The conundrum for the Christian and/or conservative, as articulated by Tom Kenyon, is this: who to support when the ALP does not even try to attain your vote while the Liberal Party assumes you have no alternative but to vote for SA Premier Steven Marshall’s team of self-styled Moderates? We are also again with the linguistic sleight of hand of those who claim to represent “the sensible centre”. After all, an antonym for sensible is moderate. If you oppose the purported sensible centre does that automatically brand you as irrational and fanatical? And if you are an opponent of the policies of the Moderates does that make you extreme?

In truth, it is the Liberal Moderates who have pushed through radical new laws on abortion and euthanasia, radical in the sense of constituting a dramatic departure from traditional Western civilisational norms associated with the sanctity of human life. Five thousand marched in vain through Adelaide in February this year to peacefully protest the Termination of Pregnancy Bill. Though a majority of South Australians opposed the “Abortion-to-Birth” bill, none other than Liberal Attorney-General Vicki Chapman spoke blithely about late-term abortion “giving women choice” after it passed through the Legislative Assembly before preceding to the Legislative Council.

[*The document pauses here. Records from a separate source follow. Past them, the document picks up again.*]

/-- A claim that changes an element's health hands out its effects: a controller that goes out loses its floor, its
supervision and all that its drive port owes or holds, with every ballot that asks its port, void for PORT_OUT; one that
returns is supervised, and its drive port owes an adoption; every port has the CONFIRMED notice; the target is computed
anew, and in RUN the envelope and the dwell follow by Table 5.1, or at once with a dwell time of 0 (a dwell that runs then
is cancelled: assumption 11), with what a change of the envelope brings. A claim that leaves the health as it was does
nothing. -/
def Obligations.ClaimsHandOutTheirEffects : Prop :=
  ∀ (e : Element) (h : Health) (c : Option FaultClass) (s : State),
    (s.map.health.get e = h → changeHealth e h c s = s) ∧
    (s.map.health.get e ≠ h →
      let t := changeHealth e h c s
      let goesOut := !isOut (s.map.health.get e) && isOut h
      let returns := isOut (s.map.health.get e) && !isOut h
      let void := portOutNotice e (s.map.health.get e) h s.recovery.ballot
      let target := t.unit.target.env
      let tight := s.unit.envelope.tighter target
      let dwell := (globalConfig s.osc.image).dwell
      let deadline := (globalConfig s.osc.image).adoption
      t.map = { s.map with health := s.map.health.set e h } ∧ t.table = s.table ∧ t.retained = s.retained ∧
      t.lines = s.lines ∧ t.osc = s.osc ∧ t.time = s.time ∧ t.pending = s.pending ∧
      (∀ p, (t.ports.get p).notices.confirmed = some (e, c)) ∧
      t.unit.target = targetOf s.osc.image t.map.health t.unit.floors s.table.overflow ∧
      (∀ p, goesOut = true → controllerOf p = e →
        t.unit.floors = s.unit.floors.set p none ∧ t.contact = s.contact.set p none ∧
        (∀ b, s.recovery.ballot = some b → t.recovery.ballot = if b.consent.get p then none else some b) ∧
        (∀ d, p = portOfDrive d → t.unit.adoption.get d =
          { lastAdopted := (s.unit.adoption.get d).lastAdopted, pending := false, deadline := none,
            latch := false })) ∧
      (∀ p, returns = true → controllerOf p = e →
        t.unit.floors = s.unit.floors ∧ t.recovery.ballot = s.recovery.ballot ∧
        t.contact = (if s.contact.get p = none ∧ checkInValue s.osc.image p ≠ 0 then
          s.contact.set p (some (checkInValue s.osc.image p)) else s.contact) ∧
        (∀ d, p = portOfDrive d → (t.unit.adoption.get d).pending = true ∧
          (t.unit.adoption.get d).deadline = some deadline)) ∧
      ((∀ p, controllerOf p ≠ e) ∨ (goesOut = false ∧ returns = false) →
        t.unit.floors = s.unit.floors ∧ t.contact = s.contact ∧ t.recovery.ballot = s.recovery.ballot) ∧
      (s.osc.part ≠ .run → t.unit.envelope = s.unit.envelope ∧ t.unit.dwell = s.unit.dwell) ∧
      (s.osc.part = .run → dwell = 0 → t.unit.envelope = target ∧ t.unit.dwell = none) ∧
      (s.osc.part = .run → dwell ≠ 0 → t.unit.envelope = tight ∧
        t.unit.dwell = if tight ≠ s.unit.envelope then (if tight = target then none else some dwell)
          else if s.unit.envelope = target then none else some (s.unit.dwell.getD dwell)) ∧
      t.unit.generation =
        (if t.unit.envelope = s.unit.envelope then s.unit.generation else s.unit.generation + 1) ∧
      (∀ d,
        let v := s.unit.adoption.get d
        let w := if controllerOf (portOfDrive d) ≠ e then v
          else if goesOut then { v with pending := false, deadline := none, latch := false }
          else if returns then { v with pending := true, deadline := some deadline } else v
        t.unit.adoption.get d = if t.unit.envelope = s.unit.envelope then w
          else
            { w with
              pending := w.pending || portRequired t d
              deadline := if portRequired t d then some (w.deadline.getD deadline) else w.deadline
              latch := w.latch && axleAllowed t.unit.envelope d }) ∧
      t.permit =
        { s.permit with
          outputs := if t.unit.envelope = s.unit.envelope ∧ ¬(goesOut = true ∧ (e = .frontCtl ∨ e = .rearCtl)) then
              s.permit.outputs
            else outputsOf s.osc.part t.unit.envelope t.unit.adoption.front.latch t.unit.adoption.rear.latch } ∧
      t.recovery =
        { ballot := if void = none then s.recovery.ballot else none
          primary := if t.unit.envelope = s.unit.envelope then s.recovery.primary
            else s.recovery.primary.map (evaluatedTrial s.recovery.nested t.unit.envelope)
          nested := s.recovery.nested } ∧
      Noticed s t (e, c) void.isSome s.recovery.primary void)

/-- A trial start puts the element in TRIAL with a record of its group's duration, removes the element's CONFIRMED records
and no other, and leaves every budget. Every port has the TRIAL notice STARTED, or, where the recompute of the start
resumes or suspends the trial, the notice of that. -/
def Obligations.TrialStartsAreTaken : Prop :=
  ∀ (slot : TrialSlot) (e : Element) (s : State),
    s.map.health.get e = .isolated ∨ s.map.health.get e = .degraded → slotFor s.recovery e = .ok slot →
    s.recovery.ballot = none →
    let t := startTrial slot e s
    let duration := trialDuration s.osc.image (elementGroup e)
    (∃ x, trialIn t.recovery slot = some x ∧ x.element = e ∧ x.startedAt = s.time.uptime ∧ x.duration = duration ∧
      x.remaining = duration ∧ (slot = .nested → x.state = .running) ∧
      (slot = .primary → (x.state = .suspended ↔ Suspends (elementGroup e) t.unit.envelope))) ∧
    (slot = .nested → t.recovery.primary = s.recovery.primary) ∧ (slot = .primary → t.recovery.nested = none) ∧
    t.map.health = s.map.health.set e .trial ∧ t.map.budget = s.map.budget ∧
    t.table.records = s.table.records.filter (fun x => !(x.element == e && x.state == .confirmed)) ∧
    t.table.overflow = s.table.overflow ∧ t.recovery.ballot = none ∧
    (∀ p, (t.ports.get p).notices.confirmed = some (e, none)) ∧ t.retained = s.retained ∧ t.osc = s.osc ∧
    (let placed : Trial :=
       { element := e
         state := if slot = .primary ∧ suspensionHolds (elementGroup e) s.unit.envelope = true then .suspended
           else .running
         startedAt := s.time.uptime
         duration := duration
         remaining := duration }
     (slot = .primary → t.recovery.primary = some (evaluatedTrial none t.unit.envelope placed)) ∧
     (slot = .nested → t.recovery.nested = some placed ∧
       ∀ p, (t.ports.get p).notices.trial = some (e, .started .nested)) ∧
     (slot = .primary → placed.state = .suspended → ¬Suspends (elementGroup e) t.unit.envelope →
       ∀ p, (t.ports.get p).notices.trial = some (e, .resumed)) ∧
     Noticed s t (e, none) false (if slot = .primary then some placed else s.recovery.primary)
       (some (e, .started slot)))

/-- Every report taken on an element in TRIAL fails its trial: the budget falls by 1, the health is that of Table 1.5, the
trial has left its slot, and a NESTED trial behind a failed PRIMARY one is promoted, with all it holds but its state, which
is evaluated. A recorded report leaves its record scored and CONFIRMED, and a retained class locks the entry. Every port
has the TRIAL notice FAILED, unless a ballot that asks a port which goes out, or the evaluation of PRIMARY, posts a later
one. -/
def Obligations.ReportsFailTrials : Prop :=
  ∀ (r : FaultReport) (s : State), s.osc.part = .run → TableWellFormed s → TrialsAgree s → HealthMatchesTable s →
    s.map.health.get r.element = .trial →
    let e := r.element
    let k := classParams s.osc.image r.cls
    let recorded := recordOf s e r.cls ≠ none ∨ s.table.records.length < 32 ∨ ∃ x ∈ s.table.records, x.state = .suspect
    let budget := s.map.budget.get e - 1
    let t := handReport r s
    t.map.budget = s.map.budget.set e budget ∧
    t.map.health = s.map.health.set e
      (if k.retained = true ∨ ¬recorded ∨ budget = 0 then .lockedOut else match k.action with
        | .isolate => .isolated
        | .derate => .degraded) ∧
    (∀ c, c ≠ e → (InFlight t.recovery c ↔ InFlight s.recovery c)) ∧ ¬InFlight t.recovery e ∧
    t.recovery.nested =
      (if s.recovery.primary.any (·.element == e) then none
      else if s.recovery.nested.any (·.element == e) then none else s.recovery.nested) ∧
    (recorded → ∃ x, recordOf t e r.cls = some x ∧ x.state = .confirmed) ∧
    (recorded → t.table = { s.table with records := recordsConfirmedBy r s } ∧
      t.retained = { s.retained with entries := entriesLockedBy e r.cls s }) ∧
    (¬recorded → t.table.records = s.table.records ∧ t.table.overflow = true ∧ t.retained = s.retained) ∧
    (∀ p, (t.ports.get p).notices.confirmed = some (e, some r.cls)) ∧
    (let promoted := if s.recovery.primary.any (·.element == e) then s.recovery.nested else s.recovery.primary
     let void := portOutNotice e .trial (t.map.health.get e) s.recovery.ballot
     t.recovery =
       { ballot := if void = none then s.recovery.ballot else none
         primary := promoted.map (evaluatedTrial none t.unit.envelope)
         nested := none } ∧
     (void = none → (∀ x, promoted = some x → (x.state = .suspended ↔ Suspends (elementGroup x.element) t.unit.envelope)) →
       ∀ p, (t.ports.get p).notices.trial = some (e, .failed)) ∧
     Noticed s t (e, some r.cls) void.isSome promoted (void.or (some (e, .failed))))

/-! ## Invariants of every step -/

/-- The envelope stays no less tight than the target in every field, and is SAFE_STOP outside RUN. -/
def Obligations.StepKeepsTheEnvelope : Prop :=
  ∀ s t : State, EnvelopeHolds s → step s = .next t → EnvelopeHolds t

/-- The outputs stay those of Table 6.1, and a permit latch is set only in RUN, for a port in service whose axle the
envelope allows. -/
def Obligations.StepKeepsTheOutputs : Prop :=
  ∀ s t : State, OutputsAgree s ∧ LatchesHold s → step s = .next t → OutputsAgree t ∧ LatchesHold t

/-- A port out of service stays without a floor request, without supervision, and outside every open ballot. -/
def Obligations.StepKeepsOutOfServicePortsBare : Prop :=
  ∀ s t : State, FloorsInService s ∧ SupervisedInService s ∧ BallotAsksInService s → step s = .next t →
    FloorsInService t ∧ SupervisedInService t ∧ BallotAsksInService t

/-- The fault table keeps at most 32 records, one for an element and class, each with the fields of its state. -/
def Obligations.StepKeepsTheTable : Prop :=
  ∀ s t : State, TableWellFormed s ∧ RecordsAgree s → step s = .next t → TableWellFormed t ∧ RecordsAgree t

/-- The health of every element stays in step with its CONFIRMED records, while the stored image is not corrupted. -/
def Obligations.StepKeepsHealthInStepWithTheTable : Prop :=
  ∀ s t : State, TableWellFormed s ∧ ConfigIsClean s ∧ HealthMatchesTable s →
    (∀ k b, s.pending.head? ≠ some (.configurationImageCorruption k b)) → step s = .next t →
    TableWellFormed t ∧ ConfigIsClean t ∧ HealthMatchesTable t

/-- Every SUSPECT record's score stays between its class's clear and confirm thresholds, and the class parameters pass
their checks, while the stored image is not corrupted. -/
def Obligations.StepKeepsSuspectScoresBetween : Prop :=
  ∀ s t : State, ImageLength s ∧ ConfigIsClean s ∧ ClassesAgree s ∧ SuspectScoresBetween s ∧ TableWellFormed s →
    (∀ k b, s.pending.head? ≠ some (.configurationImageCorruption k b)) → step s = .next t →
    ImageLength t ∧ ConfigIsClean t ∧ ClassesAgree t ∧ SuspectScoresBetween t ∧ TableWellFormed t

/-- The trial slots hold what R132 allows, an element is in TRIAL exactly while a slot holds its trial, no ballot and no
trial stands before RUN, and in RUN every locked element is LOCKED_OUT. -/
def Obligations.StepKeepsTheRecovery : Prop :=
  ∀ s t : State, NoRecoveryBeforeRun s ∧ TrialsAgree s ∧ RetainedLockedOut s → step s = .next t →
    NoRecoveryBeforeRun t ∧ TrialsAgree t ∧ RetainedLockedOut t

The radicalism of the Moderates has also seen the state budget blow out from $11 billion to $33 billion, half of that increase occurring before COVID-19 struck. On the subject of the coronavirus, the Liberal government has still to rescind an emergency law after eighteen months even though it was intended for brief 24-hour or 48-hour periods associated with natural calamities such as bushfires.

The immoderation of the Moderates has its genesis – if from a different political perspective – in the same kind of hubris exhibited by Simon Holmes à Court. We should not be taken in by Liberal Moderates or Kevin Rudd or Holmes à Court that their worldview, whatever its merits or otherwise, corresponds with a fiction known as “the sensible centre”. The Family First Party gives every indication of being an authentic centre-right party with genuine conservative sensibilities. I can stand by that.